-------- EXTRACTED ENTRIES --------

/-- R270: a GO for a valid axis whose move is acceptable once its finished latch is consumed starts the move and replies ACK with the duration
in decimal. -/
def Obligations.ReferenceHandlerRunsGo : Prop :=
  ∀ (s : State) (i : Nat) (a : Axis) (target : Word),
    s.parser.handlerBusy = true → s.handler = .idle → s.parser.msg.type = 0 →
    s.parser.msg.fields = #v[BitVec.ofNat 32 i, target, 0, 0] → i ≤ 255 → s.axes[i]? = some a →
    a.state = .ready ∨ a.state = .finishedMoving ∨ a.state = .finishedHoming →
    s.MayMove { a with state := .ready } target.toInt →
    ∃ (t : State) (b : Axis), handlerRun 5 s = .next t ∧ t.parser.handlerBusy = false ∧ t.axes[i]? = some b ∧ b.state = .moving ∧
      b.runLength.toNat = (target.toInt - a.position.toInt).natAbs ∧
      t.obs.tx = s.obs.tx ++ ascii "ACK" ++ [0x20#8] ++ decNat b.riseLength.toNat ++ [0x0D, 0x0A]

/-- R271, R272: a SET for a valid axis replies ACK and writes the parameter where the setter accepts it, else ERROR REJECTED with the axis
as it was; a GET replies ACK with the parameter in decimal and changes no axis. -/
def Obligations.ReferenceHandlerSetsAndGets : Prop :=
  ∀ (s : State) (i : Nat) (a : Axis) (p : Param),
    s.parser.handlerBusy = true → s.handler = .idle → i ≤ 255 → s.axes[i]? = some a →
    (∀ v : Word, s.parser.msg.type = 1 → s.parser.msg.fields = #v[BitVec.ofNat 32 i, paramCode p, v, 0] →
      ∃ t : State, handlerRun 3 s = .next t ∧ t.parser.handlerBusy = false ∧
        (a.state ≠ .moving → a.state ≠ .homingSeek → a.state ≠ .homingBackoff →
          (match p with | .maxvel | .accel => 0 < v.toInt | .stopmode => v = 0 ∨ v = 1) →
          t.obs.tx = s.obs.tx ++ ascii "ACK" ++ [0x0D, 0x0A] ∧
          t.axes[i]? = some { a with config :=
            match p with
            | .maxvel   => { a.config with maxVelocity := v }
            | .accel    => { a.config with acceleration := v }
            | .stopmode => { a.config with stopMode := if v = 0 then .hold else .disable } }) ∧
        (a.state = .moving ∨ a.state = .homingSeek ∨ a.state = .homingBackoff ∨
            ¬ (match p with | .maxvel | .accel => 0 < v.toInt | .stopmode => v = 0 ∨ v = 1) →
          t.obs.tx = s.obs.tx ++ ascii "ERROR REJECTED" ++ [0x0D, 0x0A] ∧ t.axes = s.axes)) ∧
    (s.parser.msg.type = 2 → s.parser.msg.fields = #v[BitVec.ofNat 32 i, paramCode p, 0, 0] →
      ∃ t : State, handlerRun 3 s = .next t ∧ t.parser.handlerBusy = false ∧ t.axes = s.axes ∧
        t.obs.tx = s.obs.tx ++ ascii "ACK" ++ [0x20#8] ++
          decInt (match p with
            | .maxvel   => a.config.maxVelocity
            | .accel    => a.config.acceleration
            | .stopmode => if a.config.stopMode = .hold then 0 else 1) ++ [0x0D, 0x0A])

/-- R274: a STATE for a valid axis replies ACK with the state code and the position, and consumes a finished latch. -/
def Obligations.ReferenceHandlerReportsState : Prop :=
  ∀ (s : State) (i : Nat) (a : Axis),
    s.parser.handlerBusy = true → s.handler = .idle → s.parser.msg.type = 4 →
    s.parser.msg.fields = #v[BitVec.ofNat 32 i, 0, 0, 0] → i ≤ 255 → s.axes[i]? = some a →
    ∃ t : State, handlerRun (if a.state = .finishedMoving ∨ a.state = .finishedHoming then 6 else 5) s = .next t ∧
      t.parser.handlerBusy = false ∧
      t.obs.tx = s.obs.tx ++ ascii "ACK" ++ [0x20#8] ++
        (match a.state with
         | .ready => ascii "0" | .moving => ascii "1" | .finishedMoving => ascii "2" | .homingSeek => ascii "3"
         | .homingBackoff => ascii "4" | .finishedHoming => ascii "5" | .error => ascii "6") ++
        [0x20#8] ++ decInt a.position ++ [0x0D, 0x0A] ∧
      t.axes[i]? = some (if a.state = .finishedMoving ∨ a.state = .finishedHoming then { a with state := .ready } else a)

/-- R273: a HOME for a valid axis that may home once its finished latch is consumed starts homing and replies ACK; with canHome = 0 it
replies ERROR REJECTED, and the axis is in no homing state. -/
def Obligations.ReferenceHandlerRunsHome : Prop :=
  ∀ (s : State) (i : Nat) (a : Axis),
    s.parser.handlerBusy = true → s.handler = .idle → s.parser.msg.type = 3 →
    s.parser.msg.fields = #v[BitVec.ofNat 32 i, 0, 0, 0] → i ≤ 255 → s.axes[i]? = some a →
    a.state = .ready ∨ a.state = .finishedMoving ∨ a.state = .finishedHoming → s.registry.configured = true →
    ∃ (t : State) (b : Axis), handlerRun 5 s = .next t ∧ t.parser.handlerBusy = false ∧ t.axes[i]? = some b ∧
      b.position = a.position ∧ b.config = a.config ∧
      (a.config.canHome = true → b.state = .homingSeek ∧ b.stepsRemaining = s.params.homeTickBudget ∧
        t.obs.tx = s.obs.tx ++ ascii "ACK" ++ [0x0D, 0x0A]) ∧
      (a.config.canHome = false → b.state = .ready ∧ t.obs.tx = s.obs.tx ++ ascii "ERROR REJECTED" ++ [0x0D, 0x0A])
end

--------

● WORK REQUIRED:
Print, from the entries above, the line with "with the axis", the line with "s.parser.handlerBusy = true → s.handler = .idle → i" and all lines between them, exactly and with nothing else.

● SOLUTION BELOW:
/-- R271, R272: a SET for a valid axis replies ACK and writes the parameter where the setter accepts it, else ERROR REJECTED with the axis
as it was; a GET replies ACK with the parameter in decimal and changes no axis. -/
def Obligations.ReferenceHandlerSetsAndGets : Prop :=
  ∀ (s : State) (i : Nat) (a : Axis) (p : Param),
    s.parser.handlerBusy = true → s.handler = .idle → i ≤ 255 → s.axes[i]? = some a →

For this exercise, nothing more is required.